Приютившись на обрывистом мысу, мы решаем зажечь магниевый факел – если верить этикетке, горящий три минуты. Несмотря на ослепительную силу света, сопровождавшегося султаном дыма, мы не получили никакого представления о размерах зала. Правда, мрак вокруг рассеялся, отступил; но только отступил, не открыв ничего из конфигурации места. Зал оставался таинственным, но, несомненно, был огромных размеров и, казалось, имел наклон вниз; шум потока затихал где-то глубоко внизу.
В жизни моей не видел– ничего подобного, ничего настолько колоссального.
Действительно, зал оказался очень наклонным, и продвижение по нему было поразительно похоже на спуск от скалы к скале в горах, когда оставляешь позади очень пересеченную вершину. Но вместо яркого света больших высот, где воздух легкий, озонированный и пронизан ультрафиолетовыми лучами, здесь мы углублялись в ночь подземных областей, где воздух полон эманаций земли и радиоактивных излучений, выделяемых первичными породами.
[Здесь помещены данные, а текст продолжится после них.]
-- ==== Sys2Proof/Machine/Dispatch.lean ====
section
/-! DEFINITION. One arm per operation of the operation map (30_encoding.md R46). -/

namespace Sys2Proof.Machine

def exec (i : Instr) (s : State) : Host.Outcome State Fault Refusal :=
  match i with
  | .reset _ _ => Sys2Proof.Machine.execReset s
  | .wait _ => Sys2Proof.Machine.execWait s
  | .start _ => Sys2Proof.Machine.execStart s
  | .reqLow _ => Sys2Proof.Machine.execReqLow s
  | .reqHigh _ => Sys2Proof.Machine.execReqHigh s
  | .ack1 _ => Sys2Proof.Machine.execAck1 s
  | .ack2 _ => Sys2Proof.Machine.execAck2 s
  | .bitLow _ => Sys2Proof.Machine.execBitLow s
  | .bitHigh _ => Sys2Proof.Machine.execBitHigh s
  | .assemble _ => Sys2Proof.Machine.execAssemble s
  | .validate _ => Sys2Proof.Machine.execValidate s
  | .rsv _ _ => Sys2Proof.Machine.execRsv s

end Sys2Proof.Machine
end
Когда мои собственные телодвижения и положение равновесия позволяли, я забавлялся, наблюдая особенности альпинистских стилей моих спутников. Совершенно различными приемами и при помощи совсем разных движений им все же удается не разъединяться, и они то идут за мной по пятам, то уходят вперед в этом Пробеге по пропасти, куда нас сбросили уже много часов назад.
Забавляюсь также и тем, что все мы трое несем архаичные, неуклюжие и обременяющие ацетиленовые фонари, лишающие возможности пользоваться одной из рук. Иногда мы заставляем двигаться каменные глыбы или сыплем из-под ног каменные дожди; эти случайности сопровождаются предупреждениями, очень быстро передающимися от одного к другому, – то веселыми восклицаниями, то глухими, а подчас и откровенными проклятиями, в зависимости от того, был ли «катаклизм» невинным, или угрожающим. И подумать только, что «топо» прошли здесь с их чертовой лентой, треногой и с их вековечной съемкой!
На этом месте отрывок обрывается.